# What is the most popular TV show - a real world use case

In this section, we will be taking on the very fortunate position or role of a Facebook data scientist to determine, amongst other things, what the most popular TV show in our dataset is. This will test the knowledge we have gained so far and will take you through a typical use case that gets asked of a graph data scientist.

## Getting setup

In [None]:
#! pip install -r requirements.txt
import matplotlib.pyplot as plt
import igraph

## Examing the graph structure

In [None]:
# Import custom functions
from graphtastic.utils import graph_from_attributes_and_edgelist

In [None]:
node_attr_path = './data/musae_facebook_target.csv'
edgelist_path = './data/musae_facebook_edges.csv'
attributes = ['page_name', 'page_type']
# Create a graph from our wrapper functions
g = graph_from_attributes_and_edgelist(node_attr_path, edgelist_path, attributes)

In [None]:
histogram = g.degree_distribution(bin_width=5)
print(histogram)

In [None]:
import matplotlib.pyplot as plt
bins = 30
plt.hist(g.degree(), bins)
plt.xlabel('Node degree centrality')
plt.ylabel('Frequency')
plt.show()

## Measuring connectedness

In [None]:
connected_components = g.clusters()
print(connected_components)

## Looking at the top degree nodes

In [None]:
degree = list(zip(g.vs['page_name'], g.degree()))
sorted_degree = sorted(degree, key=lambda x: x[1], reverse=True)   
print(sorted_degree[:10])

In [None]:
tv_nodes = g.vs.select(page_type_eq='tvshow')
tv_indices = [node.index for node in tv_nodes]
tv_degree = list(zip(g.vs[tv_indices]['page_name'], g.degree(tv_indices)))
sorted_tv_degree = sorted(tv_degree, key=lambda x: x[1], reverse=True)
print(sorted_tv_degree[:10])

## Using `select()` to interrogate the graph

In [None]:
gov_pol_nodes = g.vs.select(page_type_in=['government', 'politician'])

In [None]:
one_to_three_100_nodes = g.vs.select(_degree_ge=100, 
                                     _degree_le=140, 
                                     page_type_eq='tvshow')

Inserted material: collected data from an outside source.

-- ==== Sys2Proof/Machine/DictChecks.lean ====
section
/-!
DEFINITION. Machine/DictChecks.lean: entries, levels and rights (R333 to R337), the own checks of an item (R343, R345, R349 pass 1)
and the cross checks of a request (R349 pass 2).
-/

namespace Sys2Proof.Machine

/-- A refusal: STATUS (Table 13-5), and the codes it stores in EXC_REFUSAL, FIT_CODE or DETECT_REFUSAL (R345). -/
structure Refuse where
  status : Nat
  exc : Nat := 0
  fit : Nat := 0
  detect : Nat := 0
  deriving DecidableEq, Repr

/-- DETAIL of a refusal (R345). -/
def Refuse.detail (r : Refuse) : Nat := if r.exc ≠ 0 then r.exc + 256 * r.fit else r.detect

/-- The statuses of Table 13-5. -/
def Refuse.absent : Refuse := ⟨1, 0, 0, 0⟩
def Refuse.access : Refuse := ⟨2, 0, 0, 0⟩
def Refuse.rights : Refuse := ⟨3, 0, 0, 0⟩
def Refuse.size : Refuse := ⟨4, 0, 0, 0⟩
def Refuse.range : Refuse := ⟨5, 0, 0, 0⟩
def Refuse.state : Refuse := ⟨6, 0, 0, 0⟩
def Refuse.busy : Refuse := ⟨9, 0, 0, 0⟩
def Refuse.malformed : Refuse := ⟨13, 0, 0, 0⟩
/-- An excitation or fit refusal. -/
def Refuse.excitation (exc fit : Nat) : Refuse := ⟨7, exc, fit, 0⟩
/-- A refused detection block: zone, detector or 0xFF, reason (R259). -/
def Refuse.block (zone det reason : Nat) : Refuse := ⟨7, 0, 0, zone * 65536 + det * 256 + reason⟩

/-- A refusal unless `ok`. -/
def need (ok : Bool) (r : Refuse) : Option Refuse := if ok then none else some r

/-! ### Entries -/

/-- The type of a code. -/
def tyOfCode (c : Nat) : Ty :=
  match c with
  | 1 => .bool | 2 => .u8 | 3 => .u16 | 4 => .u32 | 5 => .u64 | 6 => .i8 | 7 => .i16 | 8 => .i32 | 9 => .i64 | _ => .f32

/-- The right of a code of R218. -/
def rightOfCode (c : Nat) : Right := if c = 2 then .rw else if c = 1 then .r else .none

/-- A timetable parameter as an entry (R218, R220). -/
def paramRow (p : ParamRec) : EntryRow :=
  { index := p.index, indices := 1, sub := p.sub, subs := 1, ty := tyOfCode p.ty, access := .rwb,
    rights := ⟨.rw, rightOfCode (p.rights % 4), rightOfCode (p.rights / 4 % 4)⟩, dflt := fieldVal p.ty p.dflt, step := 0,
    lo := orderVal p.ty p.min, hi := orderVal p.ty p.max }

/-- The parameters that an image defines. -/
def paramDefs (img : List Byte) : List ParamRec := (paramsOf img).filter fun p => 0x3400 ≤ p.index && p.index ≤ 0x343F

/-- Indices that the boot ROM answers when no control firmware copy is valid (R409): QUIET_CAUSE 3. -/
def romAnswers (k : Key) : Bool :=
  let i := k / 256
  ([0x10, 0x11, 0x54, 0x60, 0x61, 0x64, 0x68, 0x6C, 0x70] : List Nat).contains (i / 256) || k == K.ttImage

/-- The entry at key `k`, if there is one (R333, R220, R409). -/
def entryOf (s : State) (k : Key) : Option EntryRow :=
  let index := k / 256
  if s.nat K.quietCause = 3 && !romAnswers k then none
  else if 0x3400 ≤ index && index ≤ 0x343F then
    let ps := (paramDefs (activeImage s)).filter fun p => p.index == index
    if k % 256 = 0 then
      if ps.isEmpty then none else some ⟨index, 1, 0, 1, .u8, .const, .rRR, (maxOf (ps.map ParamRec.sub) : Nat), 0, 0, 255⟩
    else (ps.find? fun p => p.sub == k % 256).map paramRow
  else if k % 256 = 0 then
    if highestSub index = 0 then none else some ⟨index, 1, 0, 1, .u8, .const, .rRR, (highestSub index : Nat), 0, 0, 255⟩
  else findRow k

/-- A byte block. -/
def Ty.isBlock (t : Ty) : Bool := t == .dom || t == .str

/-! ### Levels and rights -/

/-- Level of initiator `i`: 0 Principal, 1 Staff, 2 Visitor (R336). -/
def levelOf' (s : State) (i : Initiator) : Nat :=
  if i.val ≤ 2 then max (s.nat (K.sessionLevel i)) (s.nat (K.levelCap i))
  else if i.val = 3 then max 1 (s.nat (K.levelCap 3))
  else 0

/-- The records of RIGHTS_OVERRIDES: index, first and last sub-index, Staff, Visitor (R359). -/
def overrides (b : List Byte) : List (Nat × Nat × Nat × Nat × Nat) := (chunks 8 b).map fun r =>
  (fieldAt 0 2 r, fieldAt 2 1 r, fieldAt 3 1 r, fieldAt 4 1 r, fieldAt 5 1 r)

/-- The right of a level on an entry, after the overrides (R337). -/
def rightOn (s : State) (row : EntryRow) (k : Key) (level : Nat) : Right :=
  let own := if level = 0 then row.rights.principal else if level = 1 then row.rights.staff else row.rights.visitor
  if level = 0 then own
  else match (overrides (s.block K.rightsOverrides)).find? fun (i, a, b, _, _) =>
      i == k / 256 && a ≤ k % 256 && k % 256 ≤ b with
    | some (_, _, _, staff, visitor) =>
      let c := if level = 1 then staff else visitor
      if c = 3 then own else rightOfCode c
    | none => own

/-- Reads; writes that an access code permits (Table 13-2). -/
def Access.reads (a : Access) : Bool := a != .wo
def Access.writes (a : Access) : Bool := a == .rw || a == .wo || a == .rwb

/-! ### Values -/

/-- The value that written bytes encode (R334). -/
def decodeVal (t : Ty) (data : List Byte) : DVal :=
  if t.isBlock then .bytes data
  else .num (let v := leNat data; if tySigned t.code then toSigned (8 * tyBytes t.code) v else v)

/-- A zone or detector block with its reserved bits at 0 (R242, R243): what is written to a reserved field has no effect (R7). -/
def unreserved (k : Key) (b : List Byte) : List Byte :=
  let i := k / 256
  if 0x3810 ≤ i && i < 0x3850 then
    b.mapIdx fun j x => let c := j % 32; if c = 8 then x &&& 0x3F else if c = 9 then x &&& 7 else if 24 ≤ c then 0 else x
  else if 0x3850 ≤ i && i < 0x3890 then
    b.mapIdx fun j x => let c := j % 16; if c = 1 then x &&& 7 else if c = 2 then x &&& 3 else if c = 3 then 0 else x
  else b

/-- The value that a write item gives its entry: what its bytes spell, reserved fields at 0 (R7, R279). -/
def entryVal (t : Ty) (k : Key) (data : List Byte) : DVal :=
  match decodeVal t data with
  | .num x => .num (if k / 256 = 0x4810 then x / 2 ^ 27 * 2 ^ 27 else x)
  | .bytes b => .bytes (unreserved k b)

/-- The bytes of a value as a read returns it. -/
def encodeVal (t : Ty) (v : DVal) : List Byte :=
  match v with
  | .num x => leBytes (tyBytes t.code) (ofSigned (8 * tyBytes t.code) x)
  | .bytes b => b

/-- Sizes of the DOM entries that have one fixed size when written (R346), but for those whose own row answers 0x05. -/
def fixedSize (k : Key) : Option Nat :=
  let i := k / 256
  if 0x2810 ≤ i && i ≤ 0x281F && k % 256 = 1 then some 4096
  else if 0x3810 ≤ i && i < 0x3850 then some 2048
  else if 0x3850 ≤ i && i < 0x3890 then some 4096
  else if k = K.pendingClear then some 24
  else if k = K.routes then some 96
  else if 0x6040 ≤ i && i ≤ 0x6042 && k % 256 = 1 then some 128
  else if k = K.opStart then some 16
  else none

/-- The byte blocks whose own row answers 0x05 for every length but one (R460). -/
def answersRange (k : Key) : Bool :=
  k == K.keyProgram || (0x6020 ≤ k / 256 && k / 256 ≤ 0x6022 && k % 256 = 2)

/-- A written item fits its entry in size (R343, R346). -/
def sizeOk (row : EntryRow) (k : Key) (offset : Nat) (data : List Byte) : Bool :=
  if k = K.ttImage then data.length ≤ 4096
  else offset == 0 && match row.ty with
    | .str => data.length ≤ 64
    | .dom => (data.length ≤ 4096 || answersRange k) && (match fixedSize k with
        | some n => data.length == n
        | none => true)
    | t => data.length == tyBytes t.code

/-! ### Own limits -/

/-- The entries whose refusals store a code of Table 3-3 (R80). -/
def excitationKey (k : Key) : Bool :=
  let i := k / 256
  k == K.bellPeriod || k == K.spatialMode || k == K.phasePoints || i == 0x2400 || i == 0x2402 || (0x2410 ≤ i && i ≤ 0x241F)

/-- A written address function (R306): every byte a bit number from 6 to 34 or 0xFF, no number twice, no extra bit without a home bit. -/
def mapEntryOk (v : Nat) : Bool :=
  let bs := (leBytes 8 v).map BitVec.toNat
  let bits := bs.filter (· != 255)
  bits.all (fun b => 6 ≤ b && b ≤ 34) && (bs.headD 255 != 255 || bits.isEmpty) && decide bits.Nodup

/-- Limits of a number that are not one interval. -/
def irregularOk (k : Key) (v : Nat) : Bool :=
  let i := k / 256
  let j := k % 256
  if k = K.phasePoints then v % 4 == 0
  else if k = K.deviceTime then v % 10 == 0
  else if k = K.tdcEnable then v % 2 == 1
  else if 0x2410 ≤ i && i ≤ 0x241F && j = 1 then v == 1 || v == 4
  else if k = K.ramanDelay then v % 2 == 0
  else if 0x2510 ≤ i && i ≤ 0x2517 && j = 12 then v ≤ 23 || v == 255
  else if k = K.ramanLine || k = K.powerLine || k = K.profileAuto || k = K.startTtSlot then v ≤ 7 || v == 255
  else if k = K.variantForce then v ≤ 3 || v == 255
  else if k = K.faultInject then 1 ≤ v / 256 && v / 256 ≤ 5 && v / 32 % 8 == 0
  else if i = 0x4810 then slotOk v
  else if i = 0x5420 then mapEntryOk v
  else if k = K.supAreaBytes then v % mib == 0
  else if k = K.scrubPeriod then v == 0 || 3600 ≤ v
  else if i = 0x5410 && j = 1 then v == 1
  else if (i = 0x5410 || i = 0x5411) && (j = 2 || j = 3) then v == 8 || v == 16
  else if (i = 0x5410 || i = 0x5411) && j = 5 then v % 2 == 0
  else if k = K.harvestAreaBytes then v % 4096 == 0
  else if 0x3A10 ≤ i && i ≤ 0x3A17 && j = 5 then ([1, 2, 4, 8, 16, 32, 64] : List Nat).contains v
  else if k = K.hostWindowBytes then (List.range 31).any fun e => v == 2 ^ e
  else if k = K.hostWindowBase then v % mib == 0
  else if k = K.streamMac then !bitOf v 40
  else if k = K.levelAllow then v % 2 == 0 && v < 64
  else if k = K.patternCandidates then (List.range 4).all fun b => let c := v / 256 ^ b % 256; c ≤ 15 || c == 255
  else if k = K.lineBands then (List.range 8).all fun b => v / 256 ^ b % 256 < 16
  else true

print(one_to_three_100_nodes['page_name'])

In [None]:
g.vs['node_degree'] = g.degree()
one_to_three_100_nodes = g.vs.select(node_degree_ge=100,
                                     node_degree_le=140,
                                     page_type_eq='tvshow')
print(one_to_three_100_nodes['page_name'])


## Properties of our popular nodes

In [None]:
today_show_id = g.vs.select(page_name_eq='Today Show')[0].index
print(today_show_id)

In [None]:
today_show_edges = g.es.select(_incident=[today_show_id])

In [None]:
sources = [edge.source for edge in today_show_edges]
targets = [edge.target for edge in today_show_edges]
print(sources)
print(targets)

In [None]:
neighbor_nodes = list(set(sources + targets))
neighbor_nodes.remove(909)
print(neighbor_nodes)
print(len(neighbor_nodes))

In [None]:
neighbor_page_types = g.vs[neighbor_nodes]['page_type']
print(neighbor_page_types)

In [None]:
from collections import Counter
page_type_dict = Counter(neighbor_page_types)
print(page_type_dict)

In [None]:
# Insert missing code step here

In [None]:
politician_id = [id_tuple for id_tuple in list(ids_and_page_types) if id_tuple[1] == 'politician']
print(politician_id)


In [None]:
politician_name = g.vs[22243]['page_name']
print(politician_name)